Today, BGCSA serves more than 9,200 Club members annually, ages 6 – 18, and operates seven branch locations in the city of San Antonio.  Membership is open to all children in San Antonio for nominal annual membership dues ($50). No child is turned away due to an inability to pay.  The majority of the club’s membership is comprised of minority children (95%), from single parent / grandparent families (62%) and receives some form of federal assistance (75%).  The clubs’ impact is undeniable: 99% of members stayed in school and successfully progress to the next grade level, 100% of graduating teen members pursued higher education 71% made notable progress in character development and 99% improved their grades in basic skills courses (math, science, reading).

At the venerable age of 75, the Boys & Girls Clubs of San Antonio reached a crossroads: aging facilities had becoming inadequate for the needs of the organization, and an expansion was necessary to maximize the Club’s impact on San Antonio’s at-risk youth population.  In early 2015, the Boys & Girls Clubs of San Antonio decided to launch an $8.8 million capital campaign to build the May’s Family Clubhouse in the Lone Star neighborhood.

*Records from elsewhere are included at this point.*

-- ==== Sys2Proof/Machine/Ops.lean ====
section
/-! DEFINITION. The operations that the families share: free values, regions, the fault record and the field book,
events, completions, journal records, event flags of tasks, slices and their memory, and the tick of the datum. -/

namespace Sys2Proof.Machine

/-- What a meaning answers. -/
abbrev Out := Host.Outcome State Fault Refusal

/-! ### Time and free values -/

/-- One tick of the datum, which counts while VAON holds (R22, R23); every copy counts with it (R26). -/
def tick (s : State) : State :=
  if s.vaon then
    { s with datum := (s.datum + 1) % 2 ^ 64, copies := s.copies.map (fun c => (c.1, (c.2 + 1) % 2 ^ 64)) }
  else s

/-- The next free number, which the spec leaves open. -/
def freeNat (s : State) : Nat := Config.freeNat s.drawn

/-- The next free byte, which the spec leaves undefined. -/
def freeByte (s : State) (i : Nat) : Byte := Config.freeByte (s.drawn + i)

/-- The state after `n` draws of free values. -/
def drew (n : Nat) (s : State) : State := { s with drawn := s.drawn + n }

/-! ### Regions (R11, R33, R509) -/

/-- Region `r`. -/
def region (s : State) (r : Nat) : Region := Tab.getD s.regions r {}

/-- Changes region `r`. -/
def setRegion (s : State) (r : Nat) (g : Region) : State := { s with regions := Tab.set s.regions r g }

/-- True when region `r` is lit. -/
def isLit (s : State) (r : Nat) : Bool := decide ((region s r).state = .lit)

/-- The lit regions, lowest first. -/
def litRegions (s : State) : List Nat := (List.range 8).filter (isLit s)

/-- The next lit region after `r` in ascending order modulo 8; `r` itself when there is no other (R180). -/
def nextLit (s : State) (r : Nat) : Nat :=
  (((List.range 8).map fun i => (r + 1 + i) % 8).find? (isLit s)).getD r

/-- The region that serves what belongs to home region `r`: itself while lit, else the next lit one (R180, R345). -/
def serving (s : State) (r : Nat) : Nat := if isLit s r then r else nextLit s r

/-- Region states that count as out of service (R48, R511). -/
def regionsOut (s : State) : Nat := 8 - (litRegions s).length

/-- A mask with bit r for each region that satisfies `p`. -/
def regionMask (p : Nat → Bool) : Nat := ((List.range 8).map fun r => flagBit (p r) r).sum

/-- The number of a region's state in PACE_Rn and log 0xC5 (R33). -/
def stateCode (g : Region) : Nat :=
  match g.state with
  | .lit => 0
  | .penumbra => 1
  | .umbra => 2
  | .retired => 3

/-- The region of a core (R11). -/
def regionOf (c : CoreId) : Nat := c.val / 32

/-- The block number, 0 to 31, of a core (R11). -/
def blockOf (c : CoreId) : Nat := c.val / 8

/-! ### Power domains (R55 to R60) -/

/-- Key of a domain: region × 47 + number (R55). -/
def domainKey (r i : Nat) : Nat := 47 * r + i

/-- State of a domain: its own, else its region's power. -/
def domainState (s : State) (r i : Nat) : DomainState :=
  (Tab.get? s.domains (domainKey r i)).getD (if (region s r).powered then .on else .off)

/-- Changes the state of a domain. -/
def setDomain (s : State) (r i : Nat) (d : DomainState) : State :=
  { s with domains := Tab.set s.domains (domainKey r i) d }

/-- True when a domain is on. -/
def domainOn (s : State) (r i : Nat) : Bool := decide (domainState s r i = .on)

/-- The domain that a unit lies in, by region and number; chip units, media and sensors lie in none (R55, R56, R521). -/
def siteDomain (t : Site) : Option (Nat × Nat) :=
  match t.kind with
  | 0 => some (t.index / 32, t.index % 32)
  | 1 => some (t.index / 4, 32 + t.index % 4)
  | 2 => some (t.index, 46)
  | 3 => some (t.index / 4, 36 + t.index % 4)
  | 4 => some (t.index / 4, 40 + t.index % 4)
  | 5 => some (t.index / 8, 32 + t.index / 2 % 4)
  | 6 => some (t.index / 2, 44 + t.index % 2)
  | _ => none

/-- A unit has power. -/
def sitePowered (s : State) (t : Site) : Bool :=
  match siteDomain t with
  | some (r, i) => domainOn s r i
  | none => true

/-- The handshakes of the units that satisfy `p` are brought to the spacer state: a grant that one holds ends (R15,
R60). -/
def toSpacer (p : Site → Bool) (s : State) : State :=
  { s with arbiters := s.arbiters.map fun a => (a.1, match a.2.granted with
    | some q => if p q.unit then { a.2 with granted := none } else a.2
    | none => a.2) }

/-- Switches a domain off, its handshakes first (R60). -/
def switchOff (r i : Nat) (s : State) : State :=
  let s := toSpacer (fun t => decide (siteDomain t = some (r, i))) s
  setDomain { s with powerQueue := s.powerQueue.filter fun k => decide (k ≠ domainKey r i) } r i .off

/-- Domains in power-up on the chip, not counting the wakes of core cells (R58). -/
def poweringCount (s : State) : Nat :=
  (s.domains.filter fun d => match d.2 with
    | .poweringUp _ wake => !wake
    | _ => false).length

/-- Domains that wait are switched on while one of the 8 places is free (R58). -/
def takePlaces (s : State) : State :=
  let n := 8 - poweringCount s
  (s.powerQueue.take n).foldl (fun s k => { s with domains := Tab.set s.domains k (.poweringUp s.datum false) })
    { s with powerQueue := s.powerQueue.drop n }

/-- Domains are to be switched on: they wait for places in the order given (R58). -/
def askPower (keys : List Nat) (s : State) : State := takePlaces { s with powerQueue := s.powerQueue ++ keys }

/-- The domains of a region in the order of their power-up (R58): fabric and scheduler, blocks, engines, banks, cells. The
hasher and the digest engine go with the engines (DESIGN CHOICE, assumption 125). -/
def powerOrder (r : Nat) : List Nat :=
  ([46] ++ (List.range 4).map (· + 32) ++ (List.range 4).map (· + 36) ++ [44, 45] ++ (List.range 4).map (· + 40)
    ++ List.range 32).map (domainKey r)

/-! ### The field book (R526 to R533) -/

/-- Adds one to a 32-bit counter of the field book (R529); counters saturate (R526). -/
def bookCount (i : Nat) (s : State) : State :=
  { s with book := { s.book with counters := Tab.set s.book.counters i (satAdd 32 (Tab.getD s.book.counters i 0) 1) } }

/-- Adds one to the histogram counter at byte `o` of log 0xC1 (R531). -/
def bookHist (o : Nat) (s : State) : State :=
  { s with book := { s.book with hist := Tab.set s.book.hist o (satAdd 32 (Tab.getD s.book.hist o 0) 1) } }

/-- Records `v` as extreme `k`, with its stamp (R527). -/
def bookSet (k : Nat) (v : Int) (source : Nat) (s : State) : State :=
  let e : Extreme := { value := v, opsec := s.opsec, source := source, pcc := s.pcc }
  { s with book := { s.book with extremes := Tab.set s.book.extremes k e } }

/-- A reading replaces a maximum only when strictly greater (R527). -/
def bookMax (k : Nat) (v : Int) (source : Nat) (s : State) : State :=
  match Tab.get? s.book.extremes k with
  | none => bookSet k v source s
  | some e => if e.value < v then bookSet k v source s else s

/-- A reading replaces a minimum only when strictly less (R527). -/
def bookMin (k : Nat) (v : Int) (source : Nat) (s : State) : State :=
  match Tab.get? s.book.extremes k with
  | none => bookSet k v source s
  | some e => if v < e.value then bookSet k v source s else s

/-- A flush trigger (R532): a flush is due; triggers that wait are merged. -/
def flushDue (cause : Nat) (s : State) : State :=
  { s with book := { s.book with again := s.book.again.or (some cause) } }
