/-- Creates a task in region `r` (R322); answers its index. -/
def createTask (sl slot : Nat) (fw : Bool) (r : Nat) (flow : Option Nat) (budget : Nat) (mask : Word)
    (args : List Word) (inv : Option Nat) (root : Bool) (creator : Nat) (deadline : Option Nat) (s : State) :
    Nat × State :=
  let i := freeTaskIndex s
  let s := drew 1 s
  let (seq, s) := match flow with
    | some f => joinFlow f sl s
    | none => (0, s)
  let gen := Tab.getD s.gens i 0
  let k := blankTask sl slot fw r (flow.map fun f => (f, seq)) budget mask args inv root creator gen s.datum deadline
  let k := { startState s k with mask := mask }
  (i, setTask s i k)

/-! ### Leaving a core -/

/-- The task leaves its core, with its posted stores performed and its on-chip return addresses in its spill area (R291,
R308); the core is idle from now on. -/
def leaveCore (t : Nat) (s : State) : State :=
  match coreOfTask s t with
  | none => s
  | some c =>
    let s := drainStores c s
    let u := coreOf s c
    modTask t (fun k => { k with lastCore := some c, rstack := u.rchip ++ k.rstack })
      (setCore s c { u with run := none, idleSince := s.datum, trapped := false, stores := [], rchip := [] })

/-- Closes the digest context that a task holds; a key that its FINAL has written no longer makes it READY (R427). -/
def dropContext (t : Nat) (s : State) : State :=
  { s with
    contexts := s.contexts.filter fun c => decide (c.2.owner ≠ .task t)
    keys := s.keys.map fun k => if k.2.waitTask.any (fun w => decide (w.1 = t)) then (k.1, { k.2 with waitTask := none }) else k }

/-- Erases key slots: content goes, the generation rises, the wrapped copy is invalid (R445, R448). -/
def eraseKey (i : Nat) (s : State) : State :=
  let k := Tab.getD s.keys i {}
  { s with keys := Tab.set s.keys i { gen := k.gen + 1, stale := true } }

/-- Marks the busy operations of a task so that their results are discarded, and frees the others (R374). -/
def discardTickets (k : Task) : Tab Ticket :=
  (k.tickets.filter fun e => decide (e.2.state = .busy)).map fun e => (e.1, { e.2 with discard := true })

/-! ### Completion of an invocation (R335, R368, R385, R386) -/

/-- A result record's bytes (R386). -/
def recordBytes (kind endst : Nat) (bufs : List Nat) (data bitmap : List Byte) (now glints : Nat) (trunc : Bool) :
    List Byte :=
  let list := bufs.flatMap (toLe 4)
  let head := layout 64 [(0, [1, 0]), (2, toLe 1 kind), (3, toLe 1 endst), (4, toLe 4 bufs.length),
    (8, toLe 4 data.length), (12, toLe 4 bitmap.length), (16, toLe 8 now), (24, toLe 8 glints),
    (32, toLe 1 (flagBit trunc 0))]
  head ++ list ++ zeros ((8 - list.length % 8) % 8) ++ data ++ bitmap

/-- Writes a result record and makes it readable. -/
def fillRecord (handle : Nat) (bytes : List Byte) (s : State) : State :=
  { s with results := Tab.modify s.results (handle % 65536) fun r => { r with ready := true, bytes := bytes } }

/-- Frees a result record; its memory returns to its slice (R385). -/
def freeRecord (i : Nat) (s : State) : State :=
  match Tab.get? s.results i with
  | none => s
  | some r => credit r.slice r.mib { s with results := Tab.erase s.results i,
                                            resultGens := Tab.set s.resultGens i ((r.gen + 1) % 65536) }

/-- The index and handle of a free result record: which index the spec leaves open (assumption 10). -/
def newHandle (s : State) : Nat :=
  let i := freeNat s % 65536
  let j := ((Tab.lowestFree s.results i (65536 - i)).or (Tab.lowestFree s.results 0 i)).getD 0
  Tab.getD s.resultGens j 0 * 65536 + j

/-- A result record is free, and the slice's DRAM holds it (R385, R439). -/
def recordRoom (s : State) (sl mib : Nat) : Bool := decide (s.results.length < 65536) && dramRoom s sl mib

/-- Reserves a result record of `mib` for a slice (R385). -/
def reserveRecord (handle sl mib : Nat) (s : State) : State :=
  let r : ResultRecord := { gen := handle / 65536, slice := sl, mib := mib, ready := false, bytes := [] }
  drew 1 { s with results := Tab.set s.results (handle % 65536) r }

/-- Completion of an invocation by its root's end status (R368, R369); 0xFF posts none. -/
def completeInvocation (i : Nat) (s : State) : State :=
  match Tab.get? s.invs i with
  | none => s
  | some v =>
    let e := v.rootEnd.getD 0
    let st := match (if e < 0x40 then v.failStatus else none) with
      | some (t, c) => ({ sct := t, sc := c } : Status)
      | none => if e < 0x80 then sOk else if e = 0x84 then sVendor 0x84 else if e = 0xFE then sSqDeleted else sVendor 0x83
    let s := fillRecord v.handle (recordBytes 1 e v.handOuts v.results [] s.datum 0 false) s
    let s := credit v.slice (v.stagedMib + v.inputMib) { s with invs := Tab.erase s.invs i }
    let s := if st = sVendor 0x83 then modSlice v.slice (fun x => { x with progFaults := satAdd 32 x.progFaults 1 }) s
             else if st = sVendor 0x84 then modSlice v.slice (fun x => { x with budgets := satAdd 32 x.budgets 1 }) s
             else s
    if e = 0xFF then s else completeAt v.h st v.handle (e + 256 * min 255 v.failures) [] v.failAt.1 v.failAt.2 s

On January 5, 2017, Crescent Growth Capital worked with the Boys & Girls Clubs of San Antonio to close a $7,267,118 NMTC financing for the new May’s Family Clubhouse, utilizing NMTC allocation provided by the Local Initiatives Support Corporation, NMTC equity investment provided by Capital One, and a capital campaign bridge loan provided by Frost Bank.

The May’s Family Clubhouse is located in a neighborhood that offers youths few opportunities for success, and as a result, the neighborhood has suffered: the Lone Star neighborhood has the highest juvenile crime rate in San Antonio, and nearly double the City’s average child abuse and teen pregnancy rates.  The proposed branch at 829 Nogalitos is anticipated to have 650 members and daily attendance of about 225 youths, utilizing a state-of-the-art facility that features a learning center, multi-media centers, an art studio, a teen center, a teaching kitchen and a game room.  The May’s Family Clubhouse will also be situated at the trail head for the San Pedro Creek development.